According to the embodiment, the user is thus allowed to spot and
correct layout issues, input errors, etc. prior to being presented
with a purchase decision, and also receives feedback on a design as
it proceeds. According to some embodiments, such feedback may help
to improve a user's time and/or psychological investment in a
design and may help to secure a positive purchase decision. Once a
design input, or a provisional design input has been completed, the
user may respond in the affirmative to a question posed in step
304, or may alternatively make an unprompted choice to proceed to
the next phase. The program then proceeds to step 306.
[0040] In step 306, the complexity of the software design
calculation is determined. As described above, several variable and
constant values may be incorporated into the calculation. In one
example, the complexity of shapes to be nested in a nesting
optimizer is included in variables used to calculate the complexity
in step 306. Step 306 may be performed subsequent to the completion
of the design input and feedback loop of steps 102, 302, 304.

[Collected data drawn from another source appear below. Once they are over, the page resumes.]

theorem wonGroup_hazeBlocked (w : Winner) (g : Group) : (wonGroup w g).hazeBlocked = g.hazeBlocked := by
  rcases Classical.em (∃ d, g.driver = some d ∧ d.buffer = w.buffer ∧ d.generation = w.generation) with again | other
  · obtain ⟨d, driven, buffer, generation⟩ := again
    cases fade : g.fade with
    | none => rw [wonGroup_steady driven buffer generation fade]
    | some f => rw [wonGroup_fading driven buffer generation fade]
  · rw [wonGroup_other fun d driven same => other ⟨d, driven, same⟩]

/-! ### The ceiling (R153) -/

/-- R153: a level under the ceiling of the mode in force, which a driver with PRIORITY does not keep. -/
def levelUnder (s : State) (priority : Bool) (level : Nat) : Nat :=
  if priority then level else min level (profileInForce s).ceiling

theorem priorityDriven_iff {g : Group} : priorityDriven g = true ↔ ∃ d, g.driver = some d ∧ d.priority = true := by
  unfold priorityDriven
  cases g.driver <;> simp

/-- R153: the ceiling touches the level alone. -/
theorem underCeiling_eq (s : State) (g : Group) : underCeiling (profileInForce s).ceiling g =
    { g with level := levelUnder s (priorityDriven g) g.level } := by
  unfold underCeiling levelUnder
  split <;> rfl

/-! ### The group as a whole -/

section
variable {s : State} {g : Group}

theorem levelledGroup_blocked (h : blockedNow s g.defn = true) (r : SearchResult) :
    levelledGroup s r g = darkGroup g := if_pos h

/-- R154: a result neither lifts a block nor sets one. -/
theorem beforeCeiling_hazeBlocked (r : SearchResult) (g : Group) :
    (beforeCeiling r g).hazeBlocked = g.hazeBlocked := by
  cases r with
  | winner w => exact wonGroup_hazeBlocked w g
  | hold => rfl
  | none => rfl

variable (free : blockedNow s g.defn = false)
include free

theorem levelledGroup_free (r : SearchResult) {b : Group} (h : beforeCeiling r { g with hazeBlocked := false } = b) :
    levelledGroup s r g = { b with level := levelUnder s (priorityDriven b) b.level } := by
  rw [← underCeiling_eq, ← h]
  exact if_neg (by rw [free]; decide)

/-- R153: only a driver with PRIORITY holds a group above the ceiling. -/
theorem levelledGroup_level_le (r : SearchResult) : (levelledGroup s r g).level ≤ (profileInForce s).ceiling ∨
    ∃ d, (levelledGroup s r g).driver = some d ∧ d.priority = true := by
  rw [levelledGroup_free free r rfl, ← priorityDriven_iff]
  cases driven : priorityDriven (beforeCeiling r { g with hazeBlocked := false }) with
  | true => exact .inr driven
  | false => exact .inl (Nat.min_le_right _ _)

theorem levelledGroup_unblocks (r : SearchResult) : (levelledGroup s r g).hazeBlocked = false := by
  rw [levelledGroup_free free r rfl]
  exact beforeCeiling_hazeBlocked r { g with hazeBlocked := false }

/-- R151: a winner other than the driver, as it takes the group. -/
theorem levelledGroup_other {w : Winner}
    (other : ∀ d, g.driver = some d → ¬(d.buffer = w.buffer ∧ d.generation = w.generation)) :
    levelledGroup s (.winner w) g = { g with
      hazeBlocked := false, driver := some ⟨w.buffer, w.generation, w.priority⟩
      fade := if w.fade = 0 then none else some ⟨g.level, w.level, w.fade, 0⟩
      level := levelUnder s w.priority (if w.fade = 0 then w.level else g.level) } :=
  levelledGroup_free free (.winner w) (wonGroup_other (g := { g with hazeBlocked := false }) other)

/-- R151: the driver that wins again, with its fade and without one. -/
theorem levelledGroup_fading {w : Winner} {d : Driver} (driven : g.driver = some d) (buffer : d.buffer = w.buffer)
    (generation : d.generation = w.generation) {f : Fade} (fading : g.fade = some f) :
    levelledGroup s (.winner w) g = { g with
      hazeBlocked := false, driver := some ⟨w.buffer, w.generation, w.priority⟩
      fade := some (advanced f), level := levelUnder s w.priority (fadeLevel (advanced f)) } :=
  levelledGroup_free free (.winner w)
    (wonGroup_fading (g := { g with hazeBlocked := false }) driven buffer generation fading)

theorem levelledGroup_steady {w : Winner} {d : Driver} (driven : g.driver = some d) (buffer : d.buffer = w.buffer)
    (generation : d.generation = w.generation) (steady : g.fade = none) :
    levelledGroup s (.winner w) g = { g with
      hazeBlocked := false, driver := some ⟨w.buffer, w.generation, w.priority⟩
      level := levelUnder s w.priority w.level } :=
  levelledGroup_free free (.winner w)
    (wonGroup_steady (g := { g with hazeBlocked := false }) driven buffer generation steady)

/-- R152: a hold, with a candidate of class 2 and with none. -/
theorem levelledGroup_hold : levelledGroup s .hold g =
    { g with hazeBlocked := false, level := levelUnder s (priorityDriven g) g.level } :=
  levelledGroup_free free _ rfl

theorem levelledGroup_none : levelledGroup s .none g = { g with
    hazeBlocked := false, driver := none, fade := none, level := min g.level (profileInForce s).ceiling } :=
  levelledGroup_free free _ rfl

end

/-! ### The fade between its ends (R151) -/

section
variable {f : Fade}

/-- The part of a distance a fade has gone, rounded toward zero. -/
def gonePart (f : Fade) (whole : Nat) : Nat := whole * f.elapsed / f.length

theorem gonePart_le (h : f.elapsed ≤ f.length) (whole : Nat) : gonePart f whole ≤ whole :=
  Nat.div_le_of_le_mul (by rw [Nat.mul_comm f.length]; exact Nat.mul_le_mul_left whole h)

theorem gonePart_begun (h : f.elapsed = 0) (whole : Nat) : gonePart f whole = 0 := by
  rw [gonePart, h, Nat.mul_zero, Nat.zero_div]

theorem gonePart_ended (positive : 0 < f.length) (h : f.elapsed = f.length) (whole : Nat) :
    gonePart f whole = whole := by
  rw [gonePart, h, Nat.mul_div_cancel _ positive]

theorem tdiv_rising (h : f.start ≤ f.target) :
    Int.tdiv (((f.target : Int) - f.start) * f.elapsed) f.length = gonePart f (f.target - f.start) := by
  rw [← Int.ofNat_sub h]
  rfl

theorem tdiv_falling (h : f.target ≤ f.start) :
    Int.tdiv (((f.target : Int) - f.start) * f.elapsed) f.length = -gonePart f (f.start - f.target) := by
  rw [← Int.neg_sub, ← Int.ofNat_sub h, Int.neg_mul, Int.neg_tdiv]
  rfl

theorem fadeLevel_rising (h : f.start ≤ f.target) : fadeLevel f = f.start + gonePart f (f.target - f.start) := by
  rw [fadeLevel, divZero, tdiv_rising h]
  omega

theorem fadeLevel_falling (h : f.target ≤ f.start) : fadeLevel f = f.start - gonePart f (f.start - f.target) := by
  rw [fadeLevel, divZero, tdiv_falling h]
  omega

theorem fadeLevel_eq (h : f.elapsed ≤ f.length) :
    (fadeLevel f : Int) = f.start + Int.tdiv (((f.target : Int) - f.start) * f.elapsed) f.length := by
  rcases Nat.le_total f.start f.target with up | down
  · rw [fadeLevel_rising up, tdiv_rising up]
    exact Int.natCast_add ..
  · have part := gonePart_le h (f.start - f.target)
    rw [fadeLevel_falling down, tdiv_falling down]
    omega

theorem fadeLevel_between (h : f.elapsed ≤ f.length) :
    min f.start f.target ≤ fadeLevel f ∧ fadeLevel f ≤ max f.start f.target := by
  rcases Nat.le_total f.start f.target with up | down
  · have part := gonePart_le h (f.target - f.start)
    rw [fadeLevel_rising up]
    omega
  · have part := gonePart_le h (f.start - f.target)
    rw [fadeLevel_falling down]
    omega

theorem fadeLevel_begun (h : f.elapsed = 0) : fadeLevel f = f.start := by
  rcases Nat.le_total f.start f.target with up | down
  · rw [fadeLevel_rising up, gonePart_begun h]
    rfl
  · rw [fadeLevel_falling down, gonePart_begun h]
    rfl

theorem fadeLevel_ended (positive : 0 < f.length) (h : f.elapsed = f.length) : fadeLevel f = f.target := by
  rcases Nat.le_total f.start f.target with up | down
  · rw [fadeLevel_rising up, gonePart_ended positive h]
    omega
  · rw [fadeLevel_falling down, gonePart_ended positive h]
    omega

end

end Sys2Proof.Machine
end

section
/-! THEOREMS. The levels of the groups. -/

namespace Sys2Proof.Machine

/-- Settles O41, by the result: what it leaves of driver and fade, then the ceiling. -/
theorem groupLevelsFollowDriverCeilingAndHaze : Obligations.GroupLevelsFollowDriverCeilingAndHaze := by
  refine ⟨fun s r g => ?_, fun f positive within => ?_⟩
  · refine ⟨fun blocked => ?_, fun free => ?_, fun free w won other => ?_,
      fun free w d won driven buffer generation => ?_, fun free held => ?_, fun free empty => ?_,
      (levelledGroup_held s r g).2, (levelledGroup_held s r g).1, levelledGroup_lastSent s r g⟩
    · rw [levelledGroup_blocked blocked]
      exact ⟨rfl, rfl, rfl, rfl⟩
    · exact ⟨levelledGroup_unblocks free r, levelledGroup_level_le free r⟩
    · rw [won, levelledGroup_other free other]
      refine ⟨rfl, fun long => ?_, fun atOnce => ⟨if_pos atOnce, congrArg (levelUnder s w.priority) (if_pos atOnce)⟩⟩
      have long : w.fade ≠ 0 := Nat.ne_of_gt long
      exact ⟨if_neg long, congrArg (levelUnder s w.priority) (if_neg long)⟩
    · rw [won]
      refine ⟨?_, fun f fading => ?_, fun steady => ?_⟩
      · cases fade : g.fade with
        | none => rw [levelledGroup_steady free driven buffer generation fade]
        | some f => rw [levelledGroup_fading free driven buffer generation fade]
      · rw [levelledGroup_fading free driven buffer generation fading]
        exact ⟨rfl, rfl⟩
      · rw [levelledGroup_steady free driven buffer generation steady]
        exact ⟨steady, rfl⟩
    · rw [held, levelledGroup_hold free]
      refine ⟨rfl, rfl, fun priority => if_pos (priorityDriven_iff.2 priority), fun plain => if_neg fun driven => ?_⟩
      obtain ⟨d, hd, priority⟩ := priorityDriven_iff.1 driven
      exact absurd priority (Bool.eq_false_iff.1 (plain d hd))
    · rw [empty, levelledGroup_none free]
      exact ⟨rfl, rfl, rfl⟩
  · obtain ⟨above, below⟩ := fadeLevel_between within
    exact ⟨fadeLevel_eq within, above, below, fadeLevel_begun, fadeLevel_ended positive⟩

Alternatively, step 306 may represent retrieval of previously
determined values. According to an embodiment, the software whose
services are offered is operative during the 102, 302, 304 loop. In
such a case, step 306 may include monitor and/or retrieval of
computer resources consumed during processing. In this way, step
306 may be included within the 102, 302, 304 loop, for example
being performed prior to step 302, as the design software performs
calculations necessary to present the design in step 302.
[0041] Following calculation of the complexity of the design, the
process proceeds to step 308, where a savings estimate is
performed. The savings may represent the output of a table look-up
or algorithm that operates on the output of step 306 to provide an
estimate of time saved by avoiding manual processes and/or design
entry processes in alternative (e.g., competitive) design software
products. As described above, the savings may be included in
subsequent presentation to the user. Proceeding to step 310, the
estimated savings such as time savings are combined with additional
information to calculate a price, and the price is presented to the
user. Such additional information may include, for example, hourly
rate information that may adjusted to the user's location, the
amount of time used during design input, the relative demands on
system resources, time-of-day, day-of-the-week, time-of-year, the
user's previous experience with the system, the volume of design
input previously made by the user, the user's previous rate of
accepting charges, the user's payment history, the user's credit
score, existence of promotional pricing, additional services
purchased or determined likely to be purchased by the user, and
other factors.
[0042] Proceeding to step 204, the system may receive an election
by the user to pay for the services and process payment, following
which the system proceeds to step 206, where output is enabled as
described elsewhere. Alternatively, the user may elect not to pay
for services, upon which the process proceeds to block 312 where it
is determined whether the user or the system wishes to terminate
the session. A system termination decision may be made, for
example, upon reaching a maximum loop count and/or other indication
that the user is not likely to make a purchase. If neither the
system nor the user elects to terminate, the program returns to
step 102 where additional or replacement design input may be
received.
[0043] As indicated above, one application for the system described
herein includes the determination of nesting layouts for nested
parts to be cut from a raw stock. FIG. 4 illustrates a first
nesting layout 402 of a plurality of parts 404 to be cut from a raw
material substrate 406. Such a nesting layout may include
optimization of material usage and optimization of tool movements.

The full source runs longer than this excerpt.